Air Pollutants Found To Damage Blood Vessels

Dec 26, 2008 by

Air Pollutants Found To Damage Blood Vessels

Air pollution is bad for the lungs, the nose and the throat. That is pretty obvious.

Now, a study earlier this year, conducted by the University of Southern California, has shown that it directly damages blood vessels too.

The study found that ultra-fine air pollutants, which are themselves highly reactive molecules, generate free radicals as they make their way into blood vessels.

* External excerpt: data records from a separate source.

-- ==== Sys2Proof/Syntax.lean ====
section
/-! DEFINITION. The commands of the module: one constructor for each row of spec/opcode_table.json, with the
operands it takes. Each docstring is the row's summary and names the rule that governs it. -/

namespace Sys2Proof
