-- ==== Sys2Proof/Config.lean ====
section
/-! DEFINITION. What the spec leaves open or fixes without stating it: free values, each an opaque constant
with no body, so that no proof can see what it is. The assumption log names each one. -/

namespace Sys2Proof.Config

/-- Whether the faithful rounding of exp, tanh, log2, a reciprocal or a reciprocal root takes the neighbour away from zero
(R283, R387). -/
opaque expUp : Word → Bool
opaque tanhUp : Word → Bool
opaque log2Up : Word → Bool
opaque rcpUp : Word → Bool
opaque rsqrtUp : Word → Bool

/-- The three hash functions of the visited filter (R141) over local node numbers. -/
opaque bloomHash : Nat → Nat → Nat
/-- The hub's fixed 10-bit hash of the value field (Table SR-3). -/
opaque hash10 : Word → Nat

/-- The service-rate model's cost of a submission entry on a pool, estimated from its arguments: pool, entry, segment count,
dimension and token count (R79). -/
opaque cost : Nat → BitVec 512 → Nat → Nat → Nat → Nat
/-- The cost on a pool of one step of a BULK job: pool and entry (R87). -/
opaque stepCost : Nat → BitVec 512 → Nat
/-- The fixed latency term l_op of a prediction (R80). -/
opaque latency : BitVec 512 → Nat
/-- Joules per cost unit of a pool before any measurement, in microjoules (R535). -/
opaque coef0 : Nat → Nat
/-- Rate of a pool, in cost units per 100-tick window, before any measurement (R79). -/
opaque rate0 : Nat → Nat

/-- Element of what the package's programs give a document, by draw, chunk and element: a chunk's fp32 sum over its
tokens, or its first or last token's output, as the package pools (R284 to R289). -/
opaque encoded : Nat → Nat → Nat → Word
/-- The upstream gradient of an element of a drained tile, by draw and place in element order (R313: the spec gives it no source). -/
opaque upstream : Nat → Nat → Word
/-- Whether a K-split contribution sent to another module completed the bitmap there, by draw (R279: no frame says so). -/
opaque ksLast : Nat → Bool
/-- A key and a value that a token's cache bytes hold for a layer and key head, expanded with their stored scales (R374: the
spec gives the cache no layout). -/
opaque cacheKey : List Byte → Nat → Nat → List Word
opaque cacheVal : List Byte → Nat → Nat → List Word
/-- Whether a mask lets a row of a chunk attend to a token of it (R284: the package declares it). -/
opaque attends : Nat → Nat → Nat → Bool
/-- What VEXTR gives for a lane number that no lane has (Table IS-4). -/
opaque laneOut : List Word → Nat → Word
/-- What a package's tokeniser makes of a text: package, version, bytes (R116: the spec gives no tokeniser). -/
opaque tokens : Nat → Nat → List Byte → List Word
/-- A byte of the keys and values that a chunk's encoding writes to bench 1, by draw and offset (R284). -/
opaque kvByte : Nat → Nat → Byte
/-- A byte of a build's checkpoint, by draw and offset (R251: the spec gives its state no layout). -/
opaque ckptByte : Nat → Nat → Byte
/-- Codebook centroids a build trains: sub-space, centroid, element (Table IX-3, phase 1). -/
opaque centroid : Nat → Nat → Nat → Nat → Word
/-- Edges a build or a fold gives a node: build, node, edge (Table IX-3, phase 3). -/
opaque edge : Nat → Nat → Nat → Nat
/-- Entry nodes of a graph above 4,096 nodes (Table IX-3, phase 4). -/
opaque entryNode : Nat → Nat → Nat

/-- Fresh bits of the TRNG, by draw (R591). -/
opaque nonce : Nat → BitVec 256
/-- Ed25519 signature of the identity key over a message digest (R578, R586). -/
opaque sign : BitVec 512 → BitVec 512
/-- Whether an Ed25519 signature (64 bytes) verifies under a public key over a message (R578). -/
opaque verifies : List Byte → List Byte → List Byte → Bool
/-- SHA-512 of a byte string (R578). -/
opaque sha512 : List Byte → BitVec 512
/-- The identity public key and the vendor root key hash fused at wafer test (Table SE-1). -/
opaque identityKey : BitVec 256
opaque vendorRoot : BitVec 256
/-- Serial number, manufacture date and ordering variant of this part (R1, R650). -/
opaque serial : BitVec 64
opaque madeOn : BitVec 32
opaque isF32 : Bool
/-- The provisional ID that GETPID returns, and the certificate chain of slot 0 (R585, R598). -/
opaque provisionalId : BitVec 48
opaque certChain : List Byte
/-- GETSTATUS's target status, by draw (R598: the spec gives no contents). -/
opaque i3cStatus : Nat → BitVec 16
/-- The endpoint UUID derived from the fabric ID, and the MCTP versions supported (R599). -/
opaque uuid : Nat → BitVec 128
opaque mctpVersions : List Byte
/-- The version of a PLDM type, and the firmware device identifiers (R600). -/
opaque pldmVersion : Byte → Word
opaque deviceIds : List Byte
/-- SHA-512 of the hub boot ROM (Table SE-6). -/
opaque romDigest : BitVec 512

/-- Where the allocator places a fresh module page or host page among equal choices: a draw, by counter. -/
opaque place : Nat → Nat
/-- AES-256-XTS per IEEE 1619 on a data unit, by key pair and tweak (R449): a permutation of the units. -/
opaque aesXts : BitVec 512 → Nat → Equiv.Perm DataUnit
/-- A data unit of a group in the ledger zone, by the group's number and the unit's place in it: no layout is given of a group's header
nor of a record's payload (R512, R513). -/
opaque groupUnit : Nat → Nat → DataUnit
/-- The check symbols of the LDPC code over a unit's ciphertext (R449: the spec gives no code). -/
opaque ldpc : DataUnit → Nat
/-- Ordinary reads that a drill held to a micro-operation boundary (R357), by draw: the spec gives no timing of a run. -/
opaque holdoffs : Nat → Nat
/-- Spare blocks a flash channel has when new (R451). -/
opaque spareBlocks : Nat
/-- Cycle counts that CSRs and counters report, by draw (R385, R396: the spec gives no cycle timing). -/
opaque cycles : Nat → Nat
/-- Contents of a cache line, granule or buffer the spec calls undefined, by counter (R132). -/
opaque undefinedByte : Nat → Byte

end Sys2Proof.Config
end

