/-- A shard of a collection (R21 to R33, R45, R229 to R263). `made` is false between the admission of
COLLECTION_CREATE and its application; `tombs` and `tombStock` are the tailings map; `reborn` lists ordinals that a pending
merge step reuses and that a mutation has tombstoned again; `stockPgs` gives the bench 1 page of each page of stockpile slots;
`released` lists released ordinals with the epoch of their release; `pub` is the publish pending (R255), `mergeEnd` the tick in which a merge of the shard
last completed (R245, R508). -/
structure Coll where
  id        : Nat
  d         : Nat
  ty        : Nat
  dist      : Nat
  stockLog2 : Nat
  home      : Nat
  made      : Bool
  dropping  : Bool
  dropped   : Bool
  gens      : List Gen
  cur       : Nat
  lastVer   : Nat
  tail      : Word
  stock     : List SEntry
  tombs     : List (Nat × Nat)
  tombStock : List Word
  reborn    : List (Nat × Nat)
  stockPgs  : List (Nat × Nat)
  released  : List (Nat × Nat × Nat)
  epoch     : Nat
  enable    : Nat
  signed    : Nat
  dflt      : BitVec 128
  hist      : Hist
  recount   : Option Hist
  built     : List Segment
  shardMap  : List (BitVec 16)
  pub       : Option Nat
  cfgSeq    : Nat
  mergeEnd  : Option Nat
  deriving DecidableEq, Repr

/-- What a publish makes current (R256, R260): the new generation, the superseded instances, the hold, a new
shard map, whether a merge step published it, the stockpile entries it folded with their new ordinals, and the
ordinals it released and reused. -/
structure PubRec where
  gen    : Gen
  superseded : List Inst
  hold   : Nat
  map    : Option (List (BitVec 16))
  step   : Bool
  folded : List (Word × Nat × Nat)
  freed  : List (Nat × Nat)
  reused : List (Nat × Nat)
  deriving DecidableEq, Repr

/-- A change of a stack's fault record (R414); a pseudo-channel that returns keeps the frames that still fail (R420). -/
inductive FaultChange where
  | spare (pc bank row spare : Nat)
  | dead (pc bank spare : Nat)
  | retire (frame : Nat)
  | mapout (pc : Nat)
  | mapin (pc : Nat) (fails : List Nat)
  deriving DecidableEq, Repr

/-- The redo content of a ledger record (Table TL-4). A mutation's record names every instance it tombstoned (`old`) and holds
the attribute words of the vectors it removed (`gone`, R167). -/
inductive Redo where
  | insert (ents : List SEntry) (old : List Inst) (gone : List (BitVec 128))
  | delete (keys : List DWord) (old : List Inst) (gone : List (BitVec 128))
  | publish (p : PubRec)
  | mergeBegin (lo hi : Word) (target : Nat) (fresh : Bool)
  | buildCk (w : BuildW) (entry : BitVec 512) (pl : Payload)
  | built (seg : Segment)
  | update (pkg ver table : Nat) (idx : List DWord) (deltas : List (List Word))
  | create (entry : BitVec 512)
  | drop
  | schema (enable signed : Nat) (dflt : BitVec 128) (rebuild : Bool)
  | model (pkg ver : Nat) (p : Package)
  | retire (below : Nat)
  | fault (stack : Nat) (c : FaultChange)
  | image (coll lsn : Nat)
  | firmware (slot : Nat)
  deriving DecidableEq, Repr

/-- A ledger record (Table TL-3). `entered` counts its bytes in the ring; `group` is the number of its last
group once it has entered; `prog` is the tick in which it counted as programmed; `applied` says that a
versioning record has taken effect, `counted` that the recount its SCHEMA_SET began has ended (R168),
or that the job of its merge step has. -/
structure LRec where
  lsn     : Nat
  tick    : Nat
  coll    : Nat
  len     : Nat
  cmdId   : Nat
  chute   : Option Nat
  opcode  : Nat
  cmd     : Option Nat
  redo    : Redo
  entered : Nat
  group   : Option Nat
  prog    : Option Nat
  applied : Bool
  counted : Bool
  deriving DecidableEq, Repr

This causes an immediate decrease in coronary flow as well as affects the beating function of the heart.

Dr Jeffrey Anderson, an Utah cardiologist, said that damage by pollution to the heart and blood vessels is becoming very obvious. “And they are so small that they can exchange into the circulation of the blood as they pass through the lungs, circulate around, and cause injury to the blood vessels as they go along. That induces inflammation,” he said.

The results of this study add to those of another study by Brigham Young Unversity and Intermountain Medical Center. They had studied what happened to people who were already suffering from cardiovascular conditions, even when the pollution on a particular day did not reach ‘red alert’ levels.

“For every 10 micrograms per meter square that the pollution level increases, which is a very modest amount, the risk of a heart attack on that day or within plus or minus one or two days goes up five percent. If that goes up 10-fold, which is possible on some of our bad days here, that risk can increase 50 percent on that day or within two or three days of that time,” said Dr Anderson.

If you or a loved one has heart problems, please take note!
Even if you didn’t, it would still be an excellent idea to make sure that you are breathing in good, clean, high quality air.